WORK ITEM:
For the word "from", return each line of the data in which it occurs.

EXERCISE MATERIALS:
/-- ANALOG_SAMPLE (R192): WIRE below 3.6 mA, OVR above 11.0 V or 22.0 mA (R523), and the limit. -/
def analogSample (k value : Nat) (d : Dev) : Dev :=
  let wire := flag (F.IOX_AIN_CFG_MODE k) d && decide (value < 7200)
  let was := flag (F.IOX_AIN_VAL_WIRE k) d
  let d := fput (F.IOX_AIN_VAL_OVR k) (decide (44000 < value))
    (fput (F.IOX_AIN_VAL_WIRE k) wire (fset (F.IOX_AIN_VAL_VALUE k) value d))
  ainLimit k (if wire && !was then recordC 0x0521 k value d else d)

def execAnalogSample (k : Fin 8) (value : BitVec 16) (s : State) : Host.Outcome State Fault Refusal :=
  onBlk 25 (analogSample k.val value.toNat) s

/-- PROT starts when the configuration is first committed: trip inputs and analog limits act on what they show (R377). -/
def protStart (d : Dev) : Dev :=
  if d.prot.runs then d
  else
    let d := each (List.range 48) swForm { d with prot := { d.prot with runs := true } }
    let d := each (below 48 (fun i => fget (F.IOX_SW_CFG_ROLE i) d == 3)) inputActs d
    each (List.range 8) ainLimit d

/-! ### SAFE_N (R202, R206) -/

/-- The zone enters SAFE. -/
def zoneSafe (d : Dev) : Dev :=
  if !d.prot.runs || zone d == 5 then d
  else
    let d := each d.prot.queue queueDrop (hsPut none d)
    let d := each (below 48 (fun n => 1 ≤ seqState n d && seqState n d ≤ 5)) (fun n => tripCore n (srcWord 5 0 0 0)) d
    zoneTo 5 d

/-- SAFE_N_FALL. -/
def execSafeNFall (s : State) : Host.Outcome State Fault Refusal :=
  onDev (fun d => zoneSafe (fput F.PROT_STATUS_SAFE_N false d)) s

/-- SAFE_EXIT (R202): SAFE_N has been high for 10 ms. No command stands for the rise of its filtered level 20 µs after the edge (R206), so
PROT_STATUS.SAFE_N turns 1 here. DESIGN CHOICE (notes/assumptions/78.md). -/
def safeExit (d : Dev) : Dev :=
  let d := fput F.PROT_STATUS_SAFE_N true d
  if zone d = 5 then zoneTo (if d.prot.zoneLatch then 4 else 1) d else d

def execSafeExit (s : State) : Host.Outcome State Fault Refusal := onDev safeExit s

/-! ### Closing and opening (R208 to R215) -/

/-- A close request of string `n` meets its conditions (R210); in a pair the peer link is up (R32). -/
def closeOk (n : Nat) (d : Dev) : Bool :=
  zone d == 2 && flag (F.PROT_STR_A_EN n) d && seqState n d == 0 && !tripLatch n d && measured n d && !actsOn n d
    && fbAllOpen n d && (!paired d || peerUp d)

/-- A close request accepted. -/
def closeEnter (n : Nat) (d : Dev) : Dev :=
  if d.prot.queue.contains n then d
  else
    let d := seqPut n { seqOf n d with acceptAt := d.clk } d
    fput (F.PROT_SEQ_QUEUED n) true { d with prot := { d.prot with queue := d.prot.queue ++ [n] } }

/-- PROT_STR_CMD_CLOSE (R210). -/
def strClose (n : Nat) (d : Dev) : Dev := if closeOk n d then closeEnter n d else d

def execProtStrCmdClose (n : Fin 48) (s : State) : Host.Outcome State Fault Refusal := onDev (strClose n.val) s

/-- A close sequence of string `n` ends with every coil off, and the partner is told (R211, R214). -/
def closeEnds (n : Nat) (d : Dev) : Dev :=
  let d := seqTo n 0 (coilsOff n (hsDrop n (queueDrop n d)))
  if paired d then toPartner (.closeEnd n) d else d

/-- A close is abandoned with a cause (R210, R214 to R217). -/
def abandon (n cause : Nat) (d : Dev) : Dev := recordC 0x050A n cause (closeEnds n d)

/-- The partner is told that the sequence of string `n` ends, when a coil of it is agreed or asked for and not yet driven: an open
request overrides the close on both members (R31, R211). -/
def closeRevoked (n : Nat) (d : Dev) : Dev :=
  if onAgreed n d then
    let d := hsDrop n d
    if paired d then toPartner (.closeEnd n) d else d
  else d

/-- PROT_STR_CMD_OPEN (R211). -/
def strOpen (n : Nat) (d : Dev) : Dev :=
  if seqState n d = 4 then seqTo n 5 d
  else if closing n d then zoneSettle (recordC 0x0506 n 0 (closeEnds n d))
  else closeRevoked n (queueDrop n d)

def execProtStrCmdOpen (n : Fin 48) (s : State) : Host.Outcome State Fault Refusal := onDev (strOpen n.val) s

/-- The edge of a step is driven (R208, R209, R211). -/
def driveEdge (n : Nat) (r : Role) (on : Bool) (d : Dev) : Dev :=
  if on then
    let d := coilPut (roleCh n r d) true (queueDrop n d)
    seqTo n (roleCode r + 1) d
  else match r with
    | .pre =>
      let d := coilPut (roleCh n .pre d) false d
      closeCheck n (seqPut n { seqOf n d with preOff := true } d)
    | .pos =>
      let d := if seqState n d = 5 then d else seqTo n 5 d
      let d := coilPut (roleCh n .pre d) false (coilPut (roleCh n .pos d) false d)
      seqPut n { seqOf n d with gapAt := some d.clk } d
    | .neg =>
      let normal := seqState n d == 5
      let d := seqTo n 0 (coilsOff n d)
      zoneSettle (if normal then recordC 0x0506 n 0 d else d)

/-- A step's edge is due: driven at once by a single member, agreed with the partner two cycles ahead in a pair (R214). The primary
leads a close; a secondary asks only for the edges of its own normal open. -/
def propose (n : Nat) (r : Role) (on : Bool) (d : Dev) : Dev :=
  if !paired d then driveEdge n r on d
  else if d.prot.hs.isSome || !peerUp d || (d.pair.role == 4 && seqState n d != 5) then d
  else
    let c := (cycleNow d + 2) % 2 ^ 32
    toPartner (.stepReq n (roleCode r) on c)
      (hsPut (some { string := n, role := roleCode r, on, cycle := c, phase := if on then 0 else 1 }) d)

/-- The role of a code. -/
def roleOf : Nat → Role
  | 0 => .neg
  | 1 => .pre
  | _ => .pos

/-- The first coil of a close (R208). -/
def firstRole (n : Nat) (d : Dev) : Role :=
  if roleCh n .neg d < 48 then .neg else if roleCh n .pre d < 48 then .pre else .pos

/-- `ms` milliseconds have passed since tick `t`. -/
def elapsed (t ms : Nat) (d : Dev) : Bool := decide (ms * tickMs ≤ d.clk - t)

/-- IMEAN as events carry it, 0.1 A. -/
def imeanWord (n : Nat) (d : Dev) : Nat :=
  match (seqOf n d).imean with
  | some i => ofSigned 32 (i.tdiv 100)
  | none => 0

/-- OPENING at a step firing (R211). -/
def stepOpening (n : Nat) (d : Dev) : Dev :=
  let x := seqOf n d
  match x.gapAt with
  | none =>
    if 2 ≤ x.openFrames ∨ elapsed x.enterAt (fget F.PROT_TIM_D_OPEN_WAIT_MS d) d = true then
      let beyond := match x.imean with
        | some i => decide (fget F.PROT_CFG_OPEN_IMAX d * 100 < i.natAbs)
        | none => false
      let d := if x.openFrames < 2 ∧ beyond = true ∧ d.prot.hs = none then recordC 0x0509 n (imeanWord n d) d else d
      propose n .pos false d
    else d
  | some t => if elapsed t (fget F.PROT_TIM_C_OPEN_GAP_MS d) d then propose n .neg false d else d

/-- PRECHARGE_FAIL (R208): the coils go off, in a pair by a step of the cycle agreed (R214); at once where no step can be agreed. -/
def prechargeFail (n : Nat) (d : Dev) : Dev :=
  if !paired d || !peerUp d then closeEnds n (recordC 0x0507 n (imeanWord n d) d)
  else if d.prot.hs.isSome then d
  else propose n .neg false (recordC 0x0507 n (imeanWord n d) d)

...

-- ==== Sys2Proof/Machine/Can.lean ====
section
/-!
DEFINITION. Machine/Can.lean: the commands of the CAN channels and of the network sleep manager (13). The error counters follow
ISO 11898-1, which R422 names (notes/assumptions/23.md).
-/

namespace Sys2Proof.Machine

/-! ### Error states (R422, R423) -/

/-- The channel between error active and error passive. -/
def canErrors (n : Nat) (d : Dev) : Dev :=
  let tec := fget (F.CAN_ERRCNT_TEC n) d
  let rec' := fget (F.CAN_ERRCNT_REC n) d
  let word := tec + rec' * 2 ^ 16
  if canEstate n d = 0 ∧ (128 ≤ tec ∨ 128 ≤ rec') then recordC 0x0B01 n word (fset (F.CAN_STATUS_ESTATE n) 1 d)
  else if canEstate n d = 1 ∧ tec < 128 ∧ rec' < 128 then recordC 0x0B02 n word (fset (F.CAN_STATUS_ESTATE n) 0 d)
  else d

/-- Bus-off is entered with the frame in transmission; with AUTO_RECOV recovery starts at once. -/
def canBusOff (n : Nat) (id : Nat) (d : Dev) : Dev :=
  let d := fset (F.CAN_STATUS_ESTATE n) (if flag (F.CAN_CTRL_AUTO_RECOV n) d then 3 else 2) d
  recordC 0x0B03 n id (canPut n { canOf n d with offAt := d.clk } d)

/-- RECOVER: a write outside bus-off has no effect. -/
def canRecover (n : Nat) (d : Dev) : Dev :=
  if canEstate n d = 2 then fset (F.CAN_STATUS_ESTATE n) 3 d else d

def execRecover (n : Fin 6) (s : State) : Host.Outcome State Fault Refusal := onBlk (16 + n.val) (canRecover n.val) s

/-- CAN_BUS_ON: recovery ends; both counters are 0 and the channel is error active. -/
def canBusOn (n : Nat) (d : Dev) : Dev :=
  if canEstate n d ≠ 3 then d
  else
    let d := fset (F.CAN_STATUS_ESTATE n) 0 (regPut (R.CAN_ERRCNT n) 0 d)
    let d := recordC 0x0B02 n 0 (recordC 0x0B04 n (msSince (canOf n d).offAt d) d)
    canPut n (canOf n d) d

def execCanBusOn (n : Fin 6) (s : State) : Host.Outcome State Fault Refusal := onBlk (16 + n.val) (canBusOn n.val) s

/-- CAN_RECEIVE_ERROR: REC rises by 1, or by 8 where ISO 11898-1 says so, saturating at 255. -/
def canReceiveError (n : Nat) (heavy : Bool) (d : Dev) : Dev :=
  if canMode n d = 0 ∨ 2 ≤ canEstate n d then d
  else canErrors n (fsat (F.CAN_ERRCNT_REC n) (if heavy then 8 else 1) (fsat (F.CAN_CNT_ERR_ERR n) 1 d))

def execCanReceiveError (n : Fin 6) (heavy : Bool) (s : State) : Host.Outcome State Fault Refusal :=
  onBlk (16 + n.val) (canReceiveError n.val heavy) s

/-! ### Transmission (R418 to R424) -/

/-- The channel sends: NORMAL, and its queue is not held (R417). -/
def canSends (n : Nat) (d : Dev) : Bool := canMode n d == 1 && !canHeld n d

--

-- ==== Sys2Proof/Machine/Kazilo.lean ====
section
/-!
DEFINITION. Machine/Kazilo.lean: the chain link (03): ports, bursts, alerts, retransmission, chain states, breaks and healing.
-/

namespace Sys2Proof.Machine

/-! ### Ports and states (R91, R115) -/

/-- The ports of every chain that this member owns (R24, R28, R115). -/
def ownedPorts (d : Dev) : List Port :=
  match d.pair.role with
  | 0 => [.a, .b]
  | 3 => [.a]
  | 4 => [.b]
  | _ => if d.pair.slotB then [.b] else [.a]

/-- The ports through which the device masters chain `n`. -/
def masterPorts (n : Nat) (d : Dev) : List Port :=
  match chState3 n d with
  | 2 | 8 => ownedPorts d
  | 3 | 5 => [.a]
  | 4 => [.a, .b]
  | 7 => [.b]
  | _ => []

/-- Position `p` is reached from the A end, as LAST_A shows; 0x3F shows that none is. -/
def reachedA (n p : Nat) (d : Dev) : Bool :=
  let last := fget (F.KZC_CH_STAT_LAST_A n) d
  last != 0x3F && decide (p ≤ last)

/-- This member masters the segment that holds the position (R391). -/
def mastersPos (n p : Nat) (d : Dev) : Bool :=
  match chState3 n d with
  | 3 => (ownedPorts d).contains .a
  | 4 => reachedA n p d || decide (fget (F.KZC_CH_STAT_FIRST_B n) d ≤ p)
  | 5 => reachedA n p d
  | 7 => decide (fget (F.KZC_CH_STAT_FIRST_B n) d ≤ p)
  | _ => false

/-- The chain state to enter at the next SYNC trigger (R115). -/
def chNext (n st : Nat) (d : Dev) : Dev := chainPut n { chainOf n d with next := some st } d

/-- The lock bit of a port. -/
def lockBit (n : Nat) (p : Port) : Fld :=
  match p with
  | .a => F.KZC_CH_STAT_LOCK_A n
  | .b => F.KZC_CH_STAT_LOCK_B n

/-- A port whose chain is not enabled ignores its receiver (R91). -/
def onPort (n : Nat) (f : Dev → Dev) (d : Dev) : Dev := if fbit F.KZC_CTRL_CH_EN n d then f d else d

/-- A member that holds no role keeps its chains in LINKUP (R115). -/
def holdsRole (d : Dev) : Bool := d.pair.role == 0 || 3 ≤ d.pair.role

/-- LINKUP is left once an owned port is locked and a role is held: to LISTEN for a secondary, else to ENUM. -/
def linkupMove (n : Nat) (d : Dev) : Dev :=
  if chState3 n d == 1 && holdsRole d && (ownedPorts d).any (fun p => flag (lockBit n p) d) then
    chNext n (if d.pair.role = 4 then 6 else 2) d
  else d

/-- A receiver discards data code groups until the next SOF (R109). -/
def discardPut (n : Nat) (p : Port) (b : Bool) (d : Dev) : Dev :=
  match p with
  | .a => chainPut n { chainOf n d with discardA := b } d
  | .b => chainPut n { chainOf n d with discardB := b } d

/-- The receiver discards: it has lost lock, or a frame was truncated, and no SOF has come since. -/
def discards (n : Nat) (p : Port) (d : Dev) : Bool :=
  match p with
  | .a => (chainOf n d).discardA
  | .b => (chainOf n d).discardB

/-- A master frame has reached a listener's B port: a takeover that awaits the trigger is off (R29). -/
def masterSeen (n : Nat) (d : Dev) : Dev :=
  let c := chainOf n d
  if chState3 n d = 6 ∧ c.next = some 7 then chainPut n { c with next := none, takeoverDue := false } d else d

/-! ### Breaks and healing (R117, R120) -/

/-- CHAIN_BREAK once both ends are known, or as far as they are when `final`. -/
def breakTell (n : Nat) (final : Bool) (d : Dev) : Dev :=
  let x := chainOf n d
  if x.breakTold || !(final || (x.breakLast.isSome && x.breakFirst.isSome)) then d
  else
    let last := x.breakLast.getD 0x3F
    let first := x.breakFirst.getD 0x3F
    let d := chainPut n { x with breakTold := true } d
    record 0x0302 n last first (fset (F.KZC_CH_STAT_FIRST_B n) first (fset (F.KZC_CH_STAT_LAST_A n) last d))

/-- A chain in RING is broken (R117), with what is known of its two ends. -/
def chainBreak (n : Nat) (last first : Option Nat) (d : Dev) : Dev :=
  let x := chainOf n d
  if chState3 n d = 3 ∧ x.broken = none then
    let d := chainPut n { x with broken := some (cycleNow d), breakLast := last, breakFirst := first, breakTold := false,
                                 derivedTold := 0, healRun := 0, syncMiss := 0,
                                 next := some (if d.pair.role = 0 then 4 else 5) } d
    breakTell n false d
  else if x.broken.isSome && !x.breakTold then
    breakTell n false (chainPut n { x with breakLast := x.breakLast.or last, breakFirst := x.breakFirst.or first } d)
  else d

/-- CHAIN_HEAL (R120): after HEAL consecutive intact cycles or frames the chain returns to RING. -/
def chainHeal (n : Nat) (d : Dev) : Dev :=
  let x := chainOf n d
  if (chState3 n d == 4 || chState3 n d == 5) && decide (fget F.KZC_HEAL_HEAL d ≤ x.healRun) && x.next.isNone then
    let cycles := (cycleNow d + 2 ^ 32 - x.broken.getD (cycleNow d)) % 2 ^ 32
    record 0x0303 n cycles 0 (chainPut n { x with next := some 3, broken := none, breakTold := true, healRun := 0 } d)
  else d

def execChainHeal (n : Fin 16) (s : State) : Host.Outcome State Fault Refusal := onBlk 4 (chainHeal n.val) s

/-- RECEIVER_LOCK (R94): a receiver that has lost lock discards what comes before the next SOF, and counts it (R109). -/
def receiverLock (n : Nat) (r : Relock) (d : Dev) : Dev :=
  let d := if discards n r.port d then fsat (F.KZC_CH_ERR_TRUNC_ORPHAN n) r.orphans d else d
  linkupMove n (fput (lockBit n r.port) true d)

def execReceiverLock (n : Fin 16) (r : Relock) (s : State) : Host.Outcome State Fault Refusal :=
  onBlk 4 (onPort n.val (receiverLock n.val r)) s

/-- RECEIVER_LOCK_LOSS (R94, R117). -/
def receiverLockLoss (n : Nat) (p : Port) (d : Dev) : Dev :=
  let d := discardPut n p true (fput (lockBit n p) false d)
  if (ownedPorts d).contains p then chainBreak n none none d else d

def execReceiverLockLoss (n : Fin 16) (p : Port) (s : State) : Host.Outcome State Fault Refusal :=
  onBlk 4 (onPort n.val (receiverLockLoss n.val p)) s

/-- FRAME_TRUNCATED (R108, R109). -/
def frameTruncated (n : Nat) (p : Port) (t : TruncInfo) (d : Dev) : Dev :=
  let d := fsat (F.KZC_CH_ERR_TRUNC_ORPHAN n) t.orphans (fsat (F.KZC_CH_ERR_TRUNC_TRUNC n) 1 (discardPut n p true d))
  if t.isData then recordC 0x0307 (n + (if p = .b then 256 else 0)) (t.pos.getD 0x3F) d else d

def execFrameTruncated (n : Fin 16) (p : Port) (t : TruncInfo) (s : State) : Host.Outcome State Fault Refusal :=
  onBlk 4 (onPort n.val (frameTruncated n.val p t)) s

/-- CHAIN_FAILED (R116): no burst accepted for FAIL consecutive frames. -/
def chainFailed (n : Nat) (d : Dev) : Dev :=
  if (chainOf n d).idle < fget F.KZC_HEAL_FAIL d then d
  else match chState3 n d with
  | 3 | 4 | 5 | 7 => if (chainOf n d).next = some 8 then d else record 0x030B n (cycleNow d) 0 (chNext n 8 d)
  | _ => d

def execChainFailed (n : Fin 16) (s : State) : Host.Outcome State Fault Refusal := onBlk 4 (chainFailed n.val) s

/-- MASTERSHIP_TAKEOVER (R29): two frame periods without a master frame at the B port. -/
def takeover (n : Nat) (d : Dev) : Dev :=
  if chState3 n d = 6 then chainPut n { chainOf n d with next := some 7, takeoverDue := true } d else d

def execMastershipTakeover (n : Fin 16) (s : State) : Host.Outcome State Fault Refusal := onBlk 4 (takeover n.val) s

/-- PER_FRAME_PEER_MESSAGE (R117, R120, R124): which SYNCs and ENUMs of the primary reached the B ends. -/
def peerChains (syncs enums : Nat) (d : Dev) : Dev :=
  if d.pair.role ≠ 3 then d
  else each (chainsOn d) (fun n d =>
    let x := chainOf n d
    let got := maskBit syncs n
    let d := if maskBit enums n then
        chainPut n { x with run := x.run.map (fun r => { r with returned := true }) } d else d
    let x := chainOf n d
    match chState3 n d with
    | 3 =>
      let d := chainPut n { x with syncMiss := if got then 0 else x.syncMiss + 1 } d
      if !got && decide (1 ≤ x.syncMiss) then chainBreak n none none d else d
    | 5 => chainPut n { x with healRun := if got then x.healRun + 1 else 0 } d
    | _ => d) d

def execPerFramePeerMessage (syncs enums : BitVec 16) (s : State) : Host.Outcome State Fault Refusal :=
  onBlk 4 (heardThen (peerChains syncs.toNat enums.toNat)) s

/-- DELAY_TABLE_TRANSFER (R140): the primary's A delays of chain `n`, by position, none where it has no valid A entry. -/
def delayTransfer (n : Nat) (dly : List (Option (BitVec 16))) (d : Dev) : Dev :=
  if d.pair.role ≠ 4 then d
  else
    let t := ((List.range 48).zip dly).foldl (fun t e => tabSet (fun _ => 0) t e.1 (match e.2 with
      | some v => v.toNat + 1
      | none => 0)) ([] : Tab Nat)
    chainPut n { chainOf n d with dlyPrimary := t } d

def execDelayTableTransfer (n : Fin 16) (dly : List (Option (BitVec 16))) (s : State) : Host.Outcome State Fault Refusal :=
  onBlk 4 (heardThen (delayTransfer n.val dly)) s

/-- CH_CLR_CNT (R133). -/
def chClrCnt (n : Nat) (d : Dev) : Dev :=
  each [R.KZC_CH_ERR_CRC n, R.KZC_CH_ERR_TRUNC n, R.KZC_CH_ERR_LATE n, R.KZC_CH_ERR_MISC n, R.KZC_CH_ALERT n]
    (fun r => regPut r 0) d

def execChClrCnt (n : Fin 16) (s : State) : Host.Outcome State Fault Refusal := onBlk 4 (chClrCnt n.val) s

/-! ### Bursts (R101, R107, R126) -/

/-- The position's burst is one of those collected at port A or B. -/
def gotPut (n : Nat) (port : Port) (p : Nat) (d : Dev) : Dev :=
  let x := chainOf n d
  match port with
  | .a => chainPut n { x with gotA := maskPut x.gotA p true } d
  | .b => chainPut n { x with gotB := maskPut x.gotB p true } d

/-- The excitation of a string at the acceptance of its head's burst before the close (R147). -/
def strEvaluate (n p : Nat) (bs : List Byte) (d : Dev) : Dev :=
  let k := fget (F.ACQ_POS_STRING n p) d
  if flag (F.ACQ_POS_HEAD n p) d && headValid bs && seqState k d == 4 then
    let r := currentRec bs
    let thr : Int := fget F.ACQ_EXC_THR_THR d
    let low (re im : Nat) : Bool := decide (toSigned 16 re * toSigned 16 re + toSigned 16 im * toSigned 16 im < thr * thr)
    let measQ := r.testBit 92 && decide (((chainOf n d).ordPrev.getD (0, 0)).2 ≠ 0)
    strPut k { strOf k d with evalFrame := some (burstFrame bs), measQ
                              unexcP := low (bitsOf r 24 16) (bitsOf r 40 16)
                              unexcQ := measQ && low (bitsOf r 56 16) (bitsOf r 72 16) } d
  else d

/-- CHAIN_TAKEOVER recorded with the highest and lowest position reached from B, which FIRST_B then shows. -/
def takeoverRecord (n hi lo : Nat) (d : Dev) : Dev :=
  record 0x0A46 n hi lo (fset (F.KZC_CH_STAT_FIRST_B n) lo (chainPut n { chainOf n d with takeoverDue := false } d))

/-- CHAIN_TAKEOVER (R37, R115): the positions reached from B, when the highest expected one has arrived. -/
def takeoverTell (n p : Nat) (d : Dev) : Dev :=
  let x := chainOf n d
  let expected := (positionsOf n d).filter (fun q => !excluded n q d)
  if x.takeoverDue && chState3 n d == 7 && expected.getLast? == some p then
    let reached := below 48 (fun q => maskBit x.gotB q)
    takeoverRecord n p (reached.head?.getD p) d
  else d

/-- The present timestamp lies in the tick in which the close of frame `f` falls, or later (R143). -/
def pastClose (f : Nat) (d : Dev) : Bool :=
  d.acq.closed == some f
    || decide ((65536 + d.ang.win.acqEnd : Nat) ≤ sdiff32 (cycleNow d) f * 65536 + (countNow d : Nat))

ANSWER:
/-- Position `p` is reached from the A end, as LAST_A shows; 0x3F shows that none is. -/
/-- CHAIN_TAKEOVER recorded with the highest and lowest position reached from B, which FIRST_B then shows. -/
/-- CHAIN_TAKEOVER (R37, R115): the positions reached from B, when the highest expected one has arrived. -/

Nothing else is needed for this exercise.